• **Stored data**:
((

-- ==== Sys2Proof/Laws/PerInstr.lean ====
section
/-! SUPPORT. Laws/PerInstr.lean: family OpcodeBits: an instruction of the word carries its opcode in the word's low ten bits (02 R50),
and a step that is no instruction of the word has no word. -/

namespace Sys2Proof.Laws.OpcodeBits
open Sys2Proof

/-- The word of an instruction, where it has one, ends in the ten bits of its opcode. -/
def Statement (i : Instr) : Prop :=
  match i.opcode with
  | some op => op < 1024 ∧ ∃ w, encode i = some w ∧ w.toNat % 1024 = op
  | none => encode i = none

theorem of_some {i : Instr} {op : Nat} (h : i.opcode = some op) (hop : op < 1024) : Statement i := by
  simp only [Statement, h]
  refine ⟨hop, _, by simp [encode, h]; rfl, ?_⟩
  have e : ∀ a : BitVec 86, (a ++ BitVec.ofNat 10 op : Slot96).toNat % 1024 = op := by
    intro a
    have := BitVec.toNat_append a (BitVec.ofNat 10 op)
    rw [this, ← Nat.shiftLeft_add_eq_or_of_lt (BitVec.isLt _), Nat.shiftLeft_eq, BitVec.toNat_ofNat]
    omega
  exact e _

theorem of_none {i : Instr} (h : i.opcode = none) : Statement i := by simp [Statement, encode, h]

))

• **Task directions**: What is needed is a verbatim copy of every line in the records above from the one containing "its opcode. -/" down to the one containing "rw [this, ←", both included, and nothing more.

• **Exercise response**:
/-- The word of an instruction, where it has one, ends in the ten bits of its opcode. -/
def Statement (i : Instr) : Prop :=
  match i.opcode with
  | some op => op < 1024 ∧ ∃ w, encode i = some w ∧ w.toNat % 1024 = op
  | none => encode i = none

theorem of_some {i : Instr} {op : Nat} (h : i.opcode = some op) (hop : op < 1024) : Statement i := by
  simp only [Statement, h]
  refine ⟨hop, _, by simp [encode, h]; rfl, ?_⟩
  have e : ∀ a : BitVec 86, (a ++ BitVec.ofNat 10 op : Slot96).toNat % 1024 = op := by
    intro a
    have := BitVec.toNat_append a (BitVec.ofNat 10 op)
    rw [this, ← Nat.shiftLeft_add_eq_or_of_lt (BitVec.isLt _), Nat.shiftLeft_eq, BitVec.toNat_ofNat]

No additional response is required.